SDG 16 is one of the key SDGs to promote human security. It sets us the goal to promote peaceful and inclusive societies for sustainable development, provide access to justice for all and build effective, accountable and inclusive institutions at all levels.

UNDP, as the UN’s development arm is undertaking much of this work. Its interventions on the ground are designed to support the rule of law, build sustainable state institutors and foster security and resilience. By doing so, we are contributing to individual’s ability to thrive and prosper, to live in peace and free from fear.

Achieving human security – as with the SDGs - requires close cooperation amongst various stakeholders including states, international organizations, business, civil society and academia.

This is, I know, a belief that JICA shares with us. Madam Sadako Ogata, a former head of JICA, stressed that human security meant both protecting and empowering people and I am proud that we continue to cooperate with JICA to achieve this around the world.

Japan’s significant contributions to the Global Fund are critical to ending AIDS, tuberculosis and malaria as epidemics - this tangible contribution represents a snapshot of how they are using multilateralism to bring positive change at the micro-, human-level.

Moreover, TICAD continues to demonstrate the importance of a multilateral approach that advances human rights - one of the core tenets of the human security approach. Following on from TICAD 6 – which was of great significance as it was the first time that TICAD was be held on the African soil – the upcoming TICAD 7 will serve as a further critical juncture.

UNDP’s practical promotion of human security

Promoting human security is integral to UNDP’s approach to supporting countries achieve their development aspirations.

UNDP’s Strategic Plan recognizes that inclusive and accountable governance systems and processes are vital building blocks to drive structural transformations and the fact that building resilience to the impact of disasters and emergencies is crucial to supporting sustainable development and human security.

The UN Human Security Trust Fund finances programmes that translate the human security approach into practical actions - providing concrete and sustainable benefits to vulnerable people and communities threatened in their survival, livelihood and dignity.

UNDP has been one of the largest implementers of the Trust Fund – receiving over $150 million and participating in over 100 programmes.

As we celebrate the 20th Anniversary of the Fund this year, I would like to sincerely thank the Government of Japan, which led the establishment of the Fund. Japan has contributed continuously to this fund since then which has allowed UNDP to bring concrete results to people on the ground.

For example:

·         In Costa Rica and Panama - a joint programme between UNDP, IOM, UNFPA and UNICEF is supporting local and national authorities to develop an effective cross-border strategy - as indigenous groups from western Panama cross into Costa Rica in search of seasonal employment. The programme has strengthened the economic, food and health security of these vulnerable groups in Panama.

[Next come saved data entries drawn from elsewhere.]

/-- The valid entries at the start of the map, from entry `i` with `n` places left (R147). -/
def rmapFrom (s : State) : Nat → Nat → List RmapEntry
  | 0, _ => []
  | n + 1, i => let e := rmapEntry s i; if bitOf e.w0 31 then e :: rmapFrom s n (i + 1) else []

/-- The valid entries of the map, none while its base is not valid. -/
def rmapEntries (s : State) : List RmapEntry := if rmapValid s then rmapFrom s 16384 0 else []

/-- TILE, V, U of an entry as one sort key (R147). -/
def RmapEntry.key (e : RmapEntry) : Nat := bitsOf e.w0 21 20 * 2 ^ 20 + bitsOf e.w0 19 10 * 2 ^ 10 + bitsOf e.w0 9 0

/-- ACTION of an entry. -/
def RmapEntry.action (e : RmapEntry) : Nat := bitsOf e.w0 26 25

/-- The neighbour in direction `d` (R147). -/
def neighbour (u v : Int) (d : Nat) : Int × Int :=
  if d = 0 then (u, v - 1) else if d = 1 then (u + 1, v - 1) else if d = 2 then (u + 1, v) else if d = 3 then (u + 1, v + 1)
  else if d = 4 then (u, v + 1) else if d = 5 then (u - 1, v + 1) else if d = 6 then (u - 1, v) else (u - 1, v - 1)

/-- The entries that act on tile `t` in the frame: those not read with an uncorrectable error (R149, R154). -/
def tileRepairs (s : State) (t : Fin 4) : List RmapEntry :=
  (((rmapEntries s).zipIdx).filter fun p => bitsOf p.1.w0 21 20 == t.val && !s.anyUe (rmapAddr s p.2) 16).map (·.1)

/-- Pixel (u, v) is forced off. -/
def forcedOff (es : List RmapEntry) (u v : Nat) : Bool :=
  es.any fun e => (e.action == 1 || e.action == 2) && bitsOf e.w0 9 0 == u && bitsOf e.w0 19 10 == v

/-- The boosts that pixel (u, v) receives (R149). A failed pixel that is off-road has no D4: its boosts are 0, and still count as received (DESIGN CHOICE,
log entry 176). -/
def boosts (s : State) (t : Fin 4) (es : List RmapEntry) (u v : Nat) : List Nat :=
  es.flatMap fun e =>
    if e.action ≠ 2 then [] else
    let fu := bitsOf e.w0 9 0; let fv := bitsOf e.w0 19 10
    (List.range 4).filterMap fun k =>
      let w := bitsOf e.w1 (8 * k + 7) (8 * k)
      if w ≠ 0 ∧ neighbour fu fv (bitsOf e.w2 (4 * k + 2) (4 * k)) = ((u : Int), (v : Int)) then
        some ((w * ((stage6 s t fu fv).map fun x => x.drive.d4).getD 0 + 0x80) / 256) else none

/-- What stage 7 gives for a pixel: the drive, whether the pixel was boosted, and the saturations of R132. -/
structure Repaired where
  drive : Nat
  boosted : Bool
  sat : Nat
  deriving DecidableEq, Repr

/-- Stage 7: the drive after repair (R149). Each boost is a step that saturates and counts (R132). -/
def repaired (s : State) (t : Fin 4) (es : List RmapEntry) (u v d4 : Nat) : Repaired :=
  if forcedOff es u v then ⟨0, false, 0⟩ else
  let b := boosts s t es u v
  let sum := b.foldl (fun (a : Nat × Nat) x => let y := sat24 (a.1 + x); (y.1, a.2 + y.2)) (d4, 0)
  ⟨min sum.1 (clampOf s t), !b.isEmpty, sum.2⟩
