-- ==== Sys2Proof/Machine/Drive.lean ====
section
/-! DEFINITION. The pixel drive (chapter 06): the layout of codes in slots, the SEQ table and its check, probes and their verification,
defects, and the safety functions. -/

namespace Sys2Proof.Machine


/-! ### Layout of a code (R242 to R250) -/

/-- A SEQ table (R221): ORDER, MERGE_THR, MERGE_MIN. -/
structure SeqTable where
  order : List Nat
  thr : Nat
  min : Nat
  deriving DecidableEq, Repr

/-- The table of the committed registers (R244, R245). -/
def seqTable (s : State) : SeqTable :=
  ⟨(List.range 64).map fun k => s.rf (R.DRV_SEQ_ORDER (k / 4)) (8 * (k % 4) + 7) (8 * (k % 4)), s.rf R.DRV_SEQ_CFG 11 0, s.rf R.DRV_SEQ_CFG 21 16⟩

/-- A valid table (R244). -/
def SeqTable.valid (q : SeqTable) : Bool :=
  (List.range 64).all (fun k => q.order.contains k) && q.order.length == 64 && decide (q.thr < 4096) && decide (1 ≤ q.min) && decide (q.min ≤ 32)

/-- Place of slot `s` in ORDER. -/
def SeqTable.place (q : SeqTable) (s : Nat) : Nat := q.order.idxOf s

/-- Pulses of a merged code (R242). -/
def mergedPulses (q : SeqTable) (c : Nat) : Nat := min 64 (max 1 (c / q.min))

/-- Units of slot `s` for code `c` (R242). -/
def slotUnits (q : SeqTable) (c s : Nat) : Nat :=
  if c = 0 then 0
  else if q.thr ≤ c then c / 64 + bit (decide (q.place s < c % 64))
  else
    let np := mergedPulses q c
    if q.place s < np then c / np + bit (decide (q.place s < c % np)) else 0

/-- Units of every slot. -/
def codeUnits (q : SeqTable) (c : Nat) : List Nat := (List.range 64).map (slotUnits q c)

/-- The longest pulse of a code: a slot filled to its end and a lit next slot are one pulse (R243, R244). -/
def longestPulse (q : SeqTable) (c : Nat) : Nat :=
  ((codeUnits q c).foldl (fun (a : Nat × Nat × Bool) x =>
    let run := if a.2.2 then a.2.1 + x else x
    (max a.1 run, run, x == 64)) (0, 0, false)).1

/-- M of the stretch sequence (R247) for the frame lengths before and now; no MARK before is 0. -/
def stretch (prev len : Nat) : Nat :=
  if prev = 0 ∨ len ≤ prev then 1 else if len ≤ 2 * prev then 2 else if len ≤ 4 * prev then 4 else 8

/-- Units of sub-slot `j` of a slot of `u` units, of `m` sub-slots (R247). -/
def subSlot (u m j : Nat) : Nat := (u + j) / m

/-- The first unit of the probe (R250): it ends with the last unit of slot ORDER[63], or begins the frame. -/
def probeStart (q : SeqTable) (units : Nat) : Nat := 64 * q.order.getD 63 0 + 64 - units

/-- Group of a pixel (R250). -/
def groupOfPixel (gn skew u v : Nat) : Nat := (u + skew * v) % gn

/-! ### Probe settings (R251, R252) -/

/-- w_p of a tile that reports MIN_PULSE `mp`, at the rate in force (R251), within the 8 bits of PROBE_UNITS (R249). -/
def probeWidth (s : State) (mp : Nat) : Nat := min 255 (max 1 (cdiv (mp * 4096 * s.rate10) (10 ^ 10)))

/-- MIN_PULSE of the tile's enumeration record (R234). -/
def minPulse (s : State) (t : Fin 4) : Nat := s.rf (R.SPL_ENUM t 5) 15 0

/-- GN_EFF (R251). -/
def gnEffOf (s : State) : Nat :=
  let need := (List.finRange 4).foldl (fun m t => if s.linkUp t then max m (cdiv (probeWidth s (minPulse s t)) 2) else m) 1
  let base := min 8 (s.rf R.DRV_PROBE_CFG 3 0)
  2 ^ (((List.range 9).find? fun k => decide (base ≤ k) && decide (need ≤ 2 ^ k)).getD 8)

/-- Queue a write of a tile register: behind the pixel drive's other commands and before software's (R226), or first of all (R251). -/
def drvWrite (t : Fin 4) (addr data : Nat) (first : Bool) (s : State) : State :=
  let c : CtrlCmd := ⟨2, addr, data, 1, 0, 0, 0⟩
  s.setTile t fun x => { x with queue := if first then c :: x.queue else x.queue.filter (fun y => y.org != 0) ++ c :: x.queue.filter (fun y => y.org == 0) }

/-- The probes run at the tiles (R251, R577): PROBE_EN while the lamp is not dark. -/
def probeWanted (s : State) : Bool := s.rb (R.CTRL P.DRV) 1 && s.lampKind != 0

/-- PROBE_GROUPS for a tile. -/
def groupsWord (gn skew : Nat) : Nat := skew * 256 + Nat.log2 gn

/-- Show w_p and MIN_PULSE of every tile with a record, and GN_EFF (R251). -/
def showProbe (s : State) : State :=
  let s := s.over (List.finRange 4) fun s t =>
    if s.linkUp t then s.wr (R.DRV_PROBE_UNITS t) (word (minPulse s t * 65536 + probeWidth s (minPulse s t))) else s
  s.wr R.DRV_PROBE_STAT (word (gnEffOf s))

/-- After any change of GN_EFF or SKEW, PROBE_GROUPS is written again to the tiles that are UP (R251). -/
def groupsChanged (skip : Option (Fin 4)) (s : State) : State :=
  let s := showProbe s
  let g := (s.rf R.DRV_PROBE_STAT 8 0, s.rf R.DRV_PROBE_CFG 15 8)
  if g = s.sync.gnSkew then s else
  let s := { s with sync := { s.sync with gnSkew := g } }
  s.over (List.finRange 4) fun s t => if s.linkUp t && some t != skip then drvWrite t 0x10C (groupsWord g.1 g.2) false s else s

/-- After a link UP the tile's settings are written (R251). -/
def probeSetup (t : Fin 4) (s : State) : State :=
  let s := groupsChanged (some t) s
  let g := s.sync.gnSkew
  let s := drvWrite t 0x108 (s.rf (R.DRV_PROBE_UNITS t) 7 0) false s
  let s := drvWrite t 0x10C (groupsWord g.1 g.2) false s
  let s := drvWrite t 0x004 0xF false s
  drvWrite t 0x104 (bit (probeWanted s)) false s

/-- After a timing-mode change PROBE_UNITS is the pixel drive's first command (R251). -/
def unitsAgain (s : State) : State :=
  let s := showProbe s
  s.over (List.finRange 4) fun s t => if s.linkUp t then drvWrite t 0x108 (s.rf (R.DRV_PROBE_UNITS t) 7 0) true s else s

/-- PROBE_CTRL is written when the wanted value changes: a write of CTRL.PROBE_EN (R274), or the lamp going dark or lit (R577). -/
def pushProbe (was : Bool) (s : State) : State :=
  if probeWanted s = was then s else
  s.over (List.finRange 4) fun s t => if s.linkUp t then drvWrite t 0x104 (bit (probeWanted s)) false s else s

/-- The ACK of a pixel-drive command (R251, R274): that of PROBE_CTRL completes the set-up. -/
def drvAcked (t : Fin 4) (c : CtrlCmd) (s : State) : State :=
  if c.org = 1 ∧ c.addr = 0x104 then s.wb (R.STATUS P.DRV) (4 + t) true else s

/-- What an OK ACK says that the tile now holds (R227, R249): TEMP_PERIOD at once, PROBE_CTRL, PROBE_UNITS and PROBE_GROUPS from its next swap, whoever
wrote them. -/
def tileTakes (t : Fin 4) (c : CtrlCmd) (s : State) : State :=
  if c.cmd ≠ 2 then s
  else if c.addr = 0x008 then s.setTile t fun x => { x with tempPeriod := c.data % 65536, tempFrom := s.tickNum }
  else if c.addr = 0x104 then s.setTile t fun x => { x with probeNew := some (c.data % 2 == 1) }
  else if c.addr = 0x108 then s.setTile t fun x => { x with unitsNew := some (c.data % 256) }
  else if c.addr = 0x10C then s.setTile t fun x => { x with gnNew := some (2 ^ (c.data % 16), c.data / 256 % 256) }
  else s

/-- The tile swaps: settings acknowledged before take force, and every group counts as though probing had just begun where they changed
(R249, R254). -/
def swapSettings (s : State) (t : Fin 4) : State :=
  let x := s.tile[t]
  let (gn, skew) := x.gnNew.getD (x.gnEff, x.skew)
  let on := x.probeNew.getD x.probing
  let fresh := decide (gn ≠ x.gnEff ∨ skew ≠ x.skew) || (on && !x.probing)
  s.setTile t fun x =>
    let x := { x with gnEff := gn, skew := skew, probing := on, units := x.unitsNew.getD x.units, gnNew := none, probeNew := none, unitsNew := none }
    if fresh then { x with since := s.now, probes := [], verified := [], fault := [], counts := [] } else x

/-- The lit frame is a probe frame (R250). -/
def isProbeFrame (s : State) (t : Fin 4) : Bool := s.linkUp t && s.tile[t].probing && !(s.tile[t].markFlags.testBit 0)

/-- Pixels of the frame's probe group that receive a probe (R257): `codes` in line order, with the settings in force at the tile (R249). -/
def probedPixels (s : State) (t : Fin 4) (n : Nat) (codes : List Nat) : Nat :=
  let x := s.tile[t]; let q := seqTable s; let w := max 1 (s.lw t)
  (codes.zipIdx.filter fun p => groupOfPixel x.gnEff x.skew (p.2 % w) (p.2 / w) == n % x.gnEff && decide (longestPulse q p.1 < x.units)).length

/-- A frame lights (R253, R257): the probe frame is noted with its time, and its probes are counted. -/
def lightProbe (s : State) (t : Fin 4) : State :=
  let n := s.tile[t].markNum
  if isProbeFrame s t && n == s.tickNum then
    (s.setTile t fun x => { x with probes := x.probes ++ [(n, s.now)] }).stSet (R.DRV_STAT_PROBE t) 31 0 (probedPixels s t n s.tile[t].sent)
  else s

/-! ### The check of the table (R245, R246) -/

/-- A committed change of the table (R245): SEQ_ID rises and every tile that is UP receives the table first after the tick. -/
def seqChanged (s : State) : State :=
  let s := s.wf R.DRV_SEQ_CFG 31 24 (s.rf R.DRV_SEQ_CFG 31 24 + 1)
  s.over (List.finRange 4) fun s t => if s.linkUp t then s.setTile t fun x => { x with seqDue := true } else s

·         In Ethiopia’s Gambella Regional State, UNDP, in cooperation with other UN agencies, and with great support from Japan, has worked to enhance the resilience of internally displaced persons as well as refugee-hosting communities.

·         In Afghanistan, UNDP is promoting alternative livelihoods to opium cultivation for 230,000 people by strengthening community-based local production and marketing of high-value crops, such as apples, pomegranates, pistachios and grapes.

Closing

From Costa Rica to Ethiopia to Afghanistan - across 170 countries - UNDP is proud to work with governments and the UN system to make human security a reality, widening opportunities for people in order to allow them to fulfill their full potential.

I will close with a special thanks to the tremendous cooperation we have had – and will continue to have – with Japan on this vital work.

We are very proud to be able to continue to help advance both human security and the 2030 Agenda to deliver a fairer and a more secure future for all.